**SUPPLIED ENTRIES**:
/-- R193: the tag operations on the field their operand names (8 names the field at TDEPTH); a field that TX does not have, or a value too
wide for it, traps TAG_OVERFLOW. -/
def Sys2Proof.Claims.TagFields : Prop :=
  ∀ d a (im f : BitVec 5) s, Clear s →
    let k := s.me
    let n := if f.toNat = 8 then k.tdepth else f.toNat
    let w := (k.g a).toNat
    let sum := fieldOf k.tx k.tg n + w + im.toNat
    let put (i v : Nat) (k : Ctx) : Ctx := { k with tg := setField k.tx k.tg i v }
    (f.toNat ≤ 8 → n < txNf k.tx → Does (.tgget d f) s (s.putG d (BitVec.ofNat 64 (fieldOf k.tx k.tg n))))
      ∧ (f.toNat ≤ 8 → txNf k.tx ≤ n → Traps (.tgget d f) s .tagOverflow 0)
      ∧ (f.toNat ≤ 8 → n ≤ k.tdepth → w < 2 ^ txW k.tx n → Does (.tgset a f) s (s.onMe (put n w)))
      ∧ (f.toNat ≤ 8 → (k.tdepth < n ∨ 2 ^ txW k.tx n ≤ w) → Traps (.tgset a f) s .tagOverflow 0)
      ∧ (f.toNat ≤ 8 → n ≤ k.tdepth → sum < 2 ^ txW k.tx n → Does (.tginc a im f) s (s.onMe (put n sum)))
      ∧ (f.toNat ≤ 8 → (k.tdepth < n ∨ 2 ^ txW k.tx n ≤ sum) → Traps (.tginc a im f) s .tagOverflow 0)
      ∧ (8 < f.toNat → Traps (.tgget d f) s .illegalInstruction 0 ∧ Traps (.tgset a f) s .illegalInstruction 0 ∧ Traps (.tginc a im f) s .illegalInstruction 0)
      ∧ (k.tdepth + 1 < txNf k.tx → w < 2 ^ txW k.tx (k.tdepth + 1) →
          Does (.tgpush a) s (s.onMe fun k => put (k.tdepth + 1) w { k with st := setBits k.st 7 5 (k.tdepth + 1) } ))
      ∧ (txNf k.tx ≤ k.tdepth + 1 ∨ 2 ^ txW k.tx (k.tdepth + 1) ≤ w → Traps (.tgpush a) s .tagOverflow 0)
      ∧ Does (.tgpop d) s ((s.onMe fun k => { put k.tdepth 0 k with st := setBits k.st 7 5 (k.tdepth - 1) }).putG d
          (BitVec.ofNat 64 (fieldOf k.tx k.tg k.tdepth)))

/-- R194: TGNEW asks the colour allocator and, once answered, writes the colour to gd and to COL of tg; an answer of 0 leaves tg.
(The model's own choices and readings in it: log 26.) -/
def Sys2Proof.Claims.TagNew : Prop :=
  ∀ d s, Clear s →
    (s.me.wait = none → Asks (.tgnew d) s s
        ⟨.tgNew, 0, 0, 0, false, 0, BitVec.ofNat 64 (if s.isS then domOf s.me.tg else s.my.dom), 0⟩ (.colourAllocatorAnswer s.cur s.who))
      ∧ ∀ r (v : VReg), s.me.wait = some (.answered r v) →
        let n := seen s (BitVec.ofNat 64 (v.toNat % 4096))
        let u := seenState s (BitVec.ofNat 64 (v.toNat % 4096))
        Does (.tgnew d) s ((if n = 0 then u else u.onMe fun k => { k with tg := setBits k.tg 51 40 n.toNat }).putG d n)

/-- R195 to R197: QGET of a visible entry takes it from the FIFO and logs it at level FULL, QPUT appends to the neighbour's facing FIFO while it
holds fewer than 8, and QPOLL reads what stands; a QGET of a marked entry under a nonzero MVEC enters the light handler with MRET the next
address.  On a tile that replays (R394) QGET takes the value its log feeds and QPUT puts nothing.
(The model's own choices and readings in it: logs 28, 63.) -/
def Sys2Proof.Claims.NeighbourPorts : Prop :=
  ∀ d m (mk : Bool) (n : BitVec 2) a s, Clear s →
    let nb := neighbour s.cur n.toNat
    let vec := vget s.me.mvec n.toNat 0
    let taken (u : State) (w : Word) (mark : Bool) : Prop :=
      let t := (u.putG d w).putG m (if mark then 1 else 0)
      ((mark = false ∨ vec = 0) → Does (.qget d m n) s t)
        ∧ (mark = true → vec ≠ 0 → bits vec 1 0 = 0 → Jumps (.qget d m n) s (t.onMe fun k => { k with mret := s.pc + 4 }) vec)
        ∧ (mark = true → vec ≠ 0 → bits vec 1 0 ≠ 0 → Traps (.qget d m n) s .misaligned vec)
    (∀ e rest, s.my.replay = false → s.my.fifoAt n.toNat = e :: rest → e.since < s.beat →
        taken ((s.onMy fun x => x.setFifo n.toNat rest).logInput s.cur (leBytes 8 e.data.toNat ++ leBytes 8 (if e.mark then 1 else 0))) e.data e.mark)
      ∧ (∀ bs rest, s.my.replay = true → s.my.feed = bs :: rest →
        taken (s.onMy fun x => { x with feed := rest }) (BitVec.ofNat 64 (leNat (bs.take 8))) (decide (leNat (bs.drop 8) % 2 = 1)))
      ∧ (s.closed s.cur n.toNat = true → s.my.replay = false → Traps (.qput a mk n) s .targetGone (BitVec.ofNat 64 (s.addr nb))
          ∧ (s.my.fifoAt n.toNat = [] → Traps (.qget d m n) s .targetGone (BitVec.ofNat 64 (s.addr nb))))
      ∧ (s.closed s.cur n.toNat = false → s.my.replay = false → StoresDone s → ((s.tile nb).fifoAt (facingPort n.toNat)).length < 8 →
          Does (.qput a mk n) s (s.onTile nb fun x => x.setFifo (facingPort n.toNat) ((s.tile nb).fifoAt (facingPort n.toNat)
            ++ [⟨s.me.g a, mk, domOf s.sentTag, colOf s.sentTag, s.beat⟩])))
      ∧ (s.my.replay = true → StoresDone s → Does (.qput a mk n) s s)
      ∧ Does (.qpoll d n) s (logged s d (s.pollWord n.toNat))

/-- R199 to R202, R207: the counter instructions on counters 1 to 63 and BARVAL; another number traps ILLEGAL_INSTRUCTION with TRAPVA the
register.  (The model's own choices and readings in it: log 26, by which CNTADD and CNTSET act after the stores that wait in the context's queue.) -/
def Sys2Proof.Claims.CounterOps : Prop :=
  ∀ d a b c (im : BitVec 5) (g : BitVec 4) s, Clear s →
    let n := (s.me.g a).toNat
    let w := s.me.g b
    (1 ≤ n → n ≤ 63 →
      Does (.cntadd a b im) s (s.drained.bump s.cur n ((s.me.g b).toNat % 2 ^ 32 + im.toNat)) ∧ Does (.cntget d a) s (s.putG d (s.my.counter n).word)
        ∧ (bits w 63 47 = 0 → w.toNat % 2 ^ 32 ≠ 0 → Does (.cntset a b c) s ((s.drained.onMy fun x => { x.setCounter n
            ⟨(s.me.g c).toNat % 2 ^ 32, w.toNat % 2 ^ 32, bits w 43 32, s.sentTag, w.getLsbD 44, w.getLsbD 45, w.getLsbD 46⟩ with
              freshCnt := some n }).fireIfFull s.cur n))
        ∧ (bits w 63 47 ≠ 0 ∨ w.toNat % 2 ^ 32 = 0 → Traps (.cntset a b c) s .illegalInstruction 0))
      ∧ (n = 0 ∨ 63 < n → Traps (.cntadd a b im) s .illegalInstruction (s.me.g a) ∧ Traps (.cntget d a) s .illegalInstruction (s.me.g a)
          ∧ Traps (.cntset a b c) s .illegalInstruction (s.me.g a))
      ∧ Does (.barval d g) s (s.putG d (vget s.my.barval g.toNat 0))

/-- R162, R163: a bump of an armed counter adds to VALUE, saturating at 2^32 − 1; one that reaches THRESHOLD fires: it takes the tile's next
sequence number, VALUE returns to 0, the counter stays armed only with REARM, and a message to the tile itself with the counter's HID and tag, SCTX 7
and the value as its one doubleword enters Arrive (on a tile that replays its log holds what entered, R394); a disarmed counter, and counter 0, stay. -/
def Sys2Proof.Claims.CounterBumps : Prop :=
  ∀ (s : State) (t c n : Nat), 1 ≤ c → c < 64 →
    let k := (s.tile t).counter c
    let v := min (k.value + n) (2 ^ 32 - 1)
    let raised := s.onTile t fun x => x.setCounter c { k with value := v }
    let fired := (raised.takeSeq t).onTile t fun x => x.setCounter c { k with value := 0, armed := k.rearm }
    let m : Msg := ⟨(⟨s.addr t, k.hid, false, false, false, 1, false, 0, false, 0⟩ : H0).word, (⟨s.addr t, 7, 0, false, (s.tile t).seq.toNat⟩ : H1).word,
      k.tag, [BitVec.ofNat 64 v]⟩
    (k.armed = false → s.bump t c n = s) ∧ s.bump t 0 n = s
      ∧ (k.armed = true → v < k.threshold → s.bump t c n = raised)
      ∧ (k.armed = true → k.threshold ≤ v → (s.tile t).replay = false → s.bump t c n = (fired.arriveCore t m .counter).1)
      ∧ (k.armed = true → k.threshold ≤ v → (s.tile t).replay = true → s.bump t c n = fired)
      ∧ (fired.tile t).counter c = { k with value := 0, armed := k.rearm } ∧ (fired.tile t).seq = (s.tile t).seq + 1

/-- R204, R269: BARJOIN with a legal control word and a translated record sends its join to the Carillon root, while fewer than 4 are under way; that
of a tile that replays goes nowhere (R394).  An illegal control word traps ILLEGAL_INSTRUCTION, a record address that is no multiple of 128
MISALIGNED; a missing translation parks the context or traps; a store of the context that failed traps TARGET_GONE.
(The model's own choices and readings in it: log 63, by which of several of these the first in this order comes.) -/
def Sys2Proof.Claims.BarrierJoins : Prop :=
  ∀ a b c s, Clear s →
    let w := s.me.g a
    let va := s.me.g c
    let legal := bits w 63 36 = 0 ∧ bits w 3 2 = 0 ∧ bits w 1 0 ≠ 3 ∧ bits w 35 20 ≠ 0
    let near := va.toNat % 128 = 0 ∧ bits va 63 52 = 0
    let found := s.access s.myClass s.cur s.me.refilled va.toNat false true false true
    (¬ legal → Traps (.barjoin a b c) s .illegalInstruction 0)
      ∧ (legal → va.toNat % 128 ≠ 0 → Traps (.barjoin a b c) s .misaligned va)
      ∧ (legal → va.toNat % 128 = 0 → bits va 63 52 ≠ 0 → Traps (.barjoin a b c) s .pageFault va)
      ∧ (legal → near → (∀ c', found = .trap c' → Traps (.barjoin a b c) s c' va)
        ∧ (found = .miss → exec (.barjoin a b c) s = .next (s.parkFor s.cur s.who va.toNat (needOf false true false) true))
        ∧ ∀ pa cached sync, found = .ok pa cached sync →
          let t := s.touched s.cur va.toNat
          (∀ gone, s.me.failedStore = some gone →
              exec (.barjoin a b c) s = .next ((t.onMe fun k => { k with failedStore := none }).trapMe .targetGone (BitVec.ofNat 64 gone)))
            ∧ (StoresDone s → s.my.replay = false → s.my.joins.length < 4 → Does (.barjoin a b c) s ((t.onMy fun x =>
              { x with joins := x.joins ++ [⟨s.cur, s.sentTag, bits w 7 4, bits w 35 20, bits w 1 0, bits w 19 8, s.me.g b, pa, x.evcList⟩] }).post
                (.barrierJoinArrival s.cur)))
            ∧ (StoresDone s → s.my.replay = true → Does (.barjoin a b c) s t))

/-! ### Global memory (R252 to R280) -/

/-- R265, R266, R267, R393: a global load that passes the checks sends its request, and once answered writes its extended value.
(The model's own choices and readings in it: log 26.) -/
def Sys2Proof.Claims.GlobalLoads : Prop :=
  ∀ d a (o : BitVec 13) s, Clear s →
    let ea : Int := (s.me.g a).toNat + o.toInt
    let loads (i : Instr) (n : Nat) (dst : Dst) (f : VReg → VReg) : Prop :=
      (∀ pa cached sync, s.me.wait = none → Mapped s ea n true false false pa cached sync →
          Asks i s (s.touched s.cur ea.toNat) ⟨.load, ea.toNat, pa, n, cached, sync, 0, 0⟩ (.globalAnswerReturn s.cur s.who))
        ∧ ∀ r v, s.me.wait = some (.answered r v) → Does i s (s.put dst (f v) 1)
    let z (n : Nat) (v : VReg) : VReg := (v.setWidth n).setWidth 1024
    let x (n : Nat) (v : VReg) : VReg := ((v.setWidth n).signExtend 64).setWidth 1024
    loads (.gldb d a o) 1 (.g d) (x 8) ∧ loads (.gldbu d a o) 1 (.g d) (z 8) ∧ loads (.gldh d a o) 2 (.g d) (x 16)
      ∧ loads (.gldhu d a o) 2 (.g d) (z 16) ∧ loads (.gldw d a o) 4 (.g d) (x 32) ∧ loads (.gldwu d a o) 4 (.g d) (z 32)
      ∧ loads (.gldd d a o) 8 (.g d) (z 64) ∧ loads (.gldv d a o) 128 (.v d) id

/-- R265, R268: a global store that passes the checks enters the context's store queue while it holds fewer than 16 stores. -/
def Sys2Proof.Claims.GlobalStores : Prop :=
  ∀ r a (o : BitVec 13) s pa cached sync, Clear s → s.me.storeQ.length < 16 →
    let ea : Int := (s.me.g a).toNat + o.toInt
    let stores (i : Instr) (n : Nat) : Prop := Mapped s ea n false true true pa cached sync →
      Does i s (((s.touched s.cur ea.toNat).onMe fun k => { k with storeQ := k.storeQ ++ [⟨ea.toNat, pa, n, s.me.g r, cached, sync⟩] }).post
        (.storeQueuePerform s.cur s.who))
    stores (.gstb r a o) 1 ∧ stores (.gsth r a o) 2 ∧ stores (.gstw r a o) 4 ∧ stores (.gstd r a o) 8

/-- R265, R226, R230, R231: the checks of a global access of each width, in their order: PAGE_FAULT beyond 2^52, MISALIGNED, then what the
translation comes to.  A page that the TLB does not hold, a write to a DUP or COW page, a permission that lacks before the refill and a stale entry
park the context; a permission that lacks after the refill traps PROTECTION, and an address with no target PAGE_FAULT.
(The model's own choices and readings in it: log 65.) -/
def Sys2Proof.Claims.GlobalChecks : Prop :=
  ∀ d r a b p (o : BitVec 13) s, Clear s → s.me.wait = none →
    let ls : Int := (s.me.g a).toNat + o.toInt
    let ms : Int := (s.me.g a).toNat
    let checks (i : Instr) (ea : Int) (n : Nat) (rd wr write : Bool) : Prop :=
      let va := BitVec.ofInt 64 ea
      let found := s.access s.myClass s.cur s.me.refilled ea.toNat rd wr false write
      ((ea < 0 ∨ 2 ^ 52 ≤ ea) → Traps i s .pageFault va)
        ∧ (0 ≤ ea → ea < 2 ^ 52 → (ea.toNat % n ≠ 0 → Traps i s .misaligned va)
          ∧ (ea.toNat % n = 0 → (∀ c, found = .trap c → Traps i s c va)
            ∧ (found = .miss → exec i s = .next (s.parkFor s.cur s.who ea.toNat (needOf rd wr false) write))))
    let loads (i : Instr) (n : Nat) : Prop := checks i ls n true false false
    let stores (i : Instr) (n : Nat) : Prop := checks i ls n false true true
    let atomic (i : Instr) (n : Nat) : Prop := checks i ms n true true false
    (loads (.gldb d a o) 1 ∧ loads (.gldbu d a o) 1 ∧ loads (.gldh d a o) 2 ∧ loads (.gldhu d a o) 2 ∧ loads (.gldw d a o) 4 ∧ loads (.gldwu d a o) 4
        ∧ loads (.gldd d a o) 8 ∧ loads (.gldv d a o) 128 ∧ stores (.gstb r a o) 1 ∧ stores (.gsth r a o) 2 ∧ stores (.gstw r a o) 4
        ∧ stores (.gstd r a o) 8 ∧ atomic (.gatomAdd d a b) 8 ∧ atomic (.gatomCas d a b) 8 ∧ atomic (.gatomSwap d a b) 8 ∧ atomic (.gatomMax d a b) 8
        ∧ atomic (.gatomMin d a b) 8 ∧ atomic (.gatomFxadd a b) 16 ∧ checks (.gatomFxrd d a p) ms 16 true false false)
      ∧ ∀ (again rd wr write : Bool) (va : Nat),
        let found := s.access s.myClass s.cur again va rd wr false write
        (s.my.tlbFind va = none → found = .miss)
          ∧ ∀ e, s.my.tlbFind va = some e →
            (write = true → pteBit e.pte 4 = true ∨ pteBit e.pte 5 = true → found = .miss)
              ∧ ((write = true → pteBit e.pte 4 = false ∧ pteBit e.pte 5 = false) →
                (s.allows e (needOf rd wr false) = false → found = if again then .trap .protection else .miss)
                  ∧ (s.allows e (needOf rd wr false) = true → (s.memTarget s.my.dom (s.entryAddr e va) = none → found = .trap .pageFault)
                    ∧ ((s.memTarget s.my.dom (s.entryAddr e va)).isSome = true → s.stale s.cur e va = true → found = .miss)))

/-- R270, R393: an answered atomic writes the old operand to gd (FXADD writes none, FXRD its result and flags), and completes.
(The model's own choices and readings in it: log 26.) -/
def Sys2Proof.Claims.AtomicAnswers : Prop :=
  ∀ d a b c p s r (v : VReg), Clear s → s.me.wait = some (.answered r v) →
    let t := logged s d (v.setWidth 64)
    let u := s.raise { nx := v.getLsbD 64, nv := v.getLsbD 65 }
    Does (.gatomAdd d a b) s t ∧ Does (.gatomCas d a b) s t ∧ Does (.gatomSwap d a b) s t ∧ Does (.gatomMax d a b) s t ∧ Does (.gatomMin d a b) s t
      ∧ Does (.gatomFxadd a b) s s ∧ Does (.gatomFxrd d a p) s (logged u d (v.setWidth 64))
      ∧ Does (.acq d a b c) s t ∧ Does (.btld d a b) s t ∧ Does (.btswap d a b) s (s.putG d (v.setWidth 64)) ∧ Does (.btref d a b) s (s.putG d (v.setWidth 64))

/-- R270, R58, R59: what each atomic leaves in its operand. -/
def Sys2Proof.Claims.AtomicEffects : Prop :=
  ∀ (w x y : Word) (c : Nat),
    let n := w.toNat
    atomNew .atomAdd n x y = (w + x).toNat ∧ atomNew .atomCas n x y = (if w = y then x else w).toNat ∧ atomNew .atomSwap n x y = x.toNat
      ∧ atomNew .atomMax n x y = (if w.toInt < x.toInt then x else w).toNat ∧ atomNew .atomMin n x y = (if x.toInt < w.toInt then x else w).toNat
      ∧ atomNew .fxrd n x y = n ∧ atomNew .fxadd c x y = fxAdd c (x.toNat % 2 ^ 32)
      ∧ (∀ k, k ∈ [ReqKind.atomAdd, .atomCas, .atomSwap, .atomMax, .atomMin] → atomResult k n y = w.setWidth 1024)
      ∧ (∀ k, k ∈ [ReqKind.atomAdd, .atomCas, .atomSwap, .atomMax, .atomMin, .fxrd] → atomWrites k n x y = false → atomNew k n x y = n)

**WHAT THE EXERCISE ASKS**:
Where the string "record" occurs in a line of the listing, copy the line.

**COMPLETED TASK**:
/-- R204, R269: BARJOIN with a legal control word and a translated record sends its join to the Carillon root, while fewer than 4 are under way; that
of a tile that replays goes nowhere (R394).  An illegal control word traps ILLEGAL_INSTRUCTION, a record address that is no multiple of 128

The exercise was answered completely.